** TASK DIRECTIONS **
Give again, word for word, each line below starting at the one that contains "let un := vget" and ending at the one that contains "else if a = 0x40".

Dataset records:
/-! ### The debug module interface (R493 to R495) -/

/-- A read of dmcontrol. -/
def dmControl (L : Lane) : Nat :=
  b2n L.dbg.dmactive + 2 ^ 16 * (L.dbg.hartsel % 1024) + 2 ^ 6 * (L.dbg.hartsel / 1024 % 1024)
/-- The selected hart among the application cores. -/
def selected (L : Lane) : Option Core := if h : L.dbg.hartsel < 4 then some ⟨L.dbg.hartsel, h⟩ else none
/-- A read of dmstatus: authbusy and authenticated in every state, the selected hart's state in token-open (R494, R495). -/
def dmStatus (L : Lane) : Nat :=
  let base := 2 + 2 ^ 6 * b2n L.sec.tokenCheck + 2 ^ 7 * b2n L.tokenOpen
  let st (halted running unavail missing ack : Bool) : Nat :=
    base + 3 * 2 ^ 8 * b2n halted + 3 * 2 ^ 10 * b2n running + 3 * 2 ^ 12 * b2n unavail + 3 * 2 ^ 14 * b2n missing + 3 * 2 ^ 16 * b2n ack
  if !L.tokenOpen then base
  else
    match L.selected with
    | some c =>
      let un := vget L.dbg.unavail c || !L.hartThere c
      let halted := decide ((vget L.core c).run = .debugHalted)
      st (!un && halted) (!un && !halted) un false (vget L.dbg.resumeack c)
    | none => if L.dbg.hartsel = 16 then st L.dbg.secHalted (!L.dbg.secHalted) false false false else st false false false true false
/-- A read of abstractcs: eight words of program buffer, twelve of data. -/
def abstractCs (L : Lane) : Nat := 8 * 2 ^ 24 + L.dbg.cmderr * 2 ^ 8 + 12
/-- A read of sbcs: 32-bit and 64-bit accesses (R493). -/
def sbCs (L : Lane) : Nat :=
  let d := L.dbg
  2 ^ 29 + 2 ^ 20 * b2n d.sbReadOnAddr + 2 ^ 17 * d.sbaccess + 2 ^ 16 * b2n d.sbAutoIncrement + 2 ^ 15 * b2n d.sbReadOnData +
    2 ^ 12 * d.sberror + 2 ^ 5 * 64 + 12
/-- A bus access that the debug module starts: none while an error stands; the address steps on after it. -/
def dmBus (data : Option Nat) (L : Lane) : Lane :=
  if L.dbg.sberror ≠ 0 then L
  else
    let n := 2 ^ L.dbg.sbaccess
    let L := L.sysbus L.dbg.sbaddr n data
    if L.dbg.sbAutoIncrement ∧ L.dbg.sberror = 0 then L.onDbg (fun d => { d with sbaddr := (d.sbaddr + n) % 2 ^ 64 }) else L
/-- A read of a DMI register: while closed, every register but dmcontrol.dmactive, dmstatus and authdata reads 0 (R494). -/
def dmiRead (a : Nat) (L : Lane) : Lane :=
  let d := L.dbg
  if a = 0x30 then L.authRead
  else if a = 0x11 then L.send (.tdo L.dmStatus)
  else if !L.tokenOpen then L.send (.tdo (if a = 0x10 then b2n d.dmactive else 0))
  else if a = 0x3C then
    (L.send (.tdo (d.sbdata % 2 ^ 32))).when d.sbReadOnData (dmBus none)
  else
    L.send (.tdo (
      if h : 4 ≤ a ∧ a < 16 then (d.data[a - 4]'(by omega)).toNat
      else if a = 0x10 then L.dmControl
      else if a = 0x13 then b2n (L.core.toList.any (fun c => decide (c.run = .debugHalted)))
      else if a = 0x40 then (List.finRange 4).foldl (fun v c => v + 2 ^ c.val * b2n (decide ((vget L.core c).run = .debugHalted))) 0
      else if a = 0x16 then L.abstractCs
      else if h : 0x20 ≤ a ∧ a < 0x28 then (d.progbuf[a - 0x20]'(by omega)).toNat
      else if a = 0x38 then L.sbCs
      else if a = 0x39 then d.sbaddr % 2 ^ 32
      else if a = 0x3A then d.sbaddr / 2 ^ 32
      else if a = 0x3D then d.sbdata / 2 ^ 32
      else 0))
/-- A write of authdata: 1 asks for a nonce, 2 closes, a word after the first of a token belongs to the token (R495, R500). -/
def authWrite (w : Word) (L : Lane) : Lane :=
  if L.sec.tokenWords = [] ∧ w = 1 then L.authChallenge
  else if L.sec.tokenWords = [] ∧ w = 2 then L.closeDebug
  else L.authWord w
/-- A write of dmcontrol: with dmactive 0 the debug module takes its reset state; else a halt or a resume request to the selected hart,
hart 16 only in scope SEC (R493, R496). -/
def dmControlWrite (v : Nat) (L : Lane) : Lane :=
  if !nbit v 0 then L.onDbg (fun d => { Init.dbg with ir := d.ir })
  else
    let L := L.onDbg (fun d => { d with dmactive := true })
    if !L.tokenOpen then L
    else
      let h := nbits v 16 10 + 1024 * nbits v 6 10
      let L := L.onDbg (fun d => { d with hartsel := h })
      match L.selected with
      | some c =>
        if nbit v 31 then L.haltRequest c
        else
          let L := L.onDbg (fun d => { d with haltreq := vupd d.haltreq c (fun _ => false) })
          if nbit v 30 then L.resumeRequest c else L
      | none =>
        if h = 16 ∧ L.scope 4 then
          (if nbit v 31 then L.onDbg (fun d => { d with secHalted := true })
           else L.when (nbit v 30) (onDbg (fun d => { d with secHalted := false })))
        else L
/-- A write of a DMI register; while closed only dmcontrol.dmactive and authdata take one (R494). -/
def dmiWrite (a : Nat) (w : Word) (L : Lane) : Lane :=
  let v := w.toNat
  if a = 0x30 then L.authWrite w
  else if a = 0x10 then L.dmControlWrite v
  else if !L.tokenOpen then L
  else if h : 4 ≤ a ∧ a < 16 then L.onDbg (fun d => { d with data := d.data.set (a - 4) w (by omega) })
  else if h : 0x20 ≤ a ∧ a < 0x28 then L.onDbg (fun d => { d with progbuf := d.progbuf.set (a - 0x20) w (by omega) })
  else if a = 0x16 then L.onDbg (fun d => { d with cmderr := d.cmderr - Nat.land d.cmderr (nbits v 8 3) })
  else if a = 0x17 then
    match L.selected with
    | some c => if L.dbg.cmderr = 0 then L.abstractCommand c w else L
    | none => if L.dbg.hartsel = 16 ∧ L.scope 4 ∧ L.dbg.secHalted then L else L.cmdFail 4
  else if a = 0x38 then
    L.onDbg (fun d =>
      { d with sbReadOnAddr := nbit v 20, sbaccess := nbits v 17 3, sbAutoIncrement := nbit v 16, sbReadOnData := nbit v 15,
               sberror := d.sberror - Nat.land d.sberror (nbits v 12 3) })
  else if a = 0x39 then
    (L.onDbg (fun d => { d with sbaddr := d.sbaddr / 2 ^ 32 * 2 ^ 32 + v })).when L.dbg.sbReadOnAddr (dmBus none)
  else if a = 0x3A then L.onDbg (fun d => { d with sbaddr := d.sbaddr % 2 ^ 32 + 2 ^ 32 * v })
  else if a = 0x3C then
    let x := L.dbg.sbdata / 2 ^ 32 * 2 ^ 32 + v
    (L.onDbg (fun d => { d with sbdata := x })).dmBus (some x)
  else if a = 0x3D then L.onDbg (fun d => { d with sbdata := d.sbdata % 2 ^ 32 + 2 ^ 32 * v })
  else L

** RESULT OF THE EXERCISE **
      let un := vget L.dbg.unavail c || !L.hartThere c
      let halted := decide ((vget L.core c).run = .debugHalted)
      st (!un && halted) (!un && !halted) un false (vget L.dbg.resumeack c)
    | none => if L.dbg.hartsel = 16 then st L.dbg.secHalted (!L.dbg.secHalted) false false false else st false false false true false
/-- A read of abstractcs: eight words of program buffer, twelve of data. -/
def abstractCs (L : Lane) : Nat := 8 * 2 ^ 24 + L.dbg.cmderr * 2 ^ 8 + 12
/-- A read of sbcs: 32-bit and 64-bit accesses (R493). -/
def sbCs (L : Lane) : Nat :=
  let d := L.dbg
  2 ^ 29 + 2 ^ 20 * b2n d.sbReadOnAddr + 2 ^ 17 * d.sbaccess + 2 ^ 16 * b2n d.sbAutoIncrement + 2 ^ 15 * b2n d.sbReadOnData +
    2 ^ 12 * d.sberror + 2 ^ 5 * 64 + 12
/-- A bus access that the debug module starts: none while an error stands; the address steps on after it. -/
def dmBus (data : Option Nat) (L : Lane) : Lane :=
  if L.dbg.sberror ≠ 0 then L
  else
    let n := 2 ^ L.dbg.sbaccess
    let L := L.sysbus L.dbg.sbaddr n data
    if L.dbg.sbAutoIncrement ∧ L.dbg.sberror = 0 then L.onDbg (fun d => { d with sbaddr := (d.sbaddr + n) % 2 ^ 64 }) else L
/-- A read of a DMI register: while closed, every register but dmcontrol.dmactive, dmstatus and authdata reads 0 (R494). -/
def dmiRead (a : Nat) (L : Lane) : Lane :=
  let d := L.dbg
  if a = 0x30 then L.authRead
  else if a = 0x11 then L.send (.tdo L.dmStatus)
  else if !L.tokenOpen then L.send (.tdo (if a = 0x10 then b2n d.dmactive else 0))
  else if a = 0x3C then
    (L.send (.tdo (d.sbdata % 2 ^ 32))).when d.sbReadOnData (dmBus none)
  else
    L.send (.tdo (
      if h : 4 ≤ a ∧ a < 16 then (d.data[a - 4]'(by omega)).toNat
      else if a = 0x10 then L.dmControl
      else if a = 0x13 then b2n (L.core.toList.any (fun c => decide (c.run = .debugHalted)))
      else if a = 0x40 then (List.finRange 4).foldl (fun v c => v + 2 ^ c.val * b2n (decide ((vget L.core c).run = .debugHalted))) 0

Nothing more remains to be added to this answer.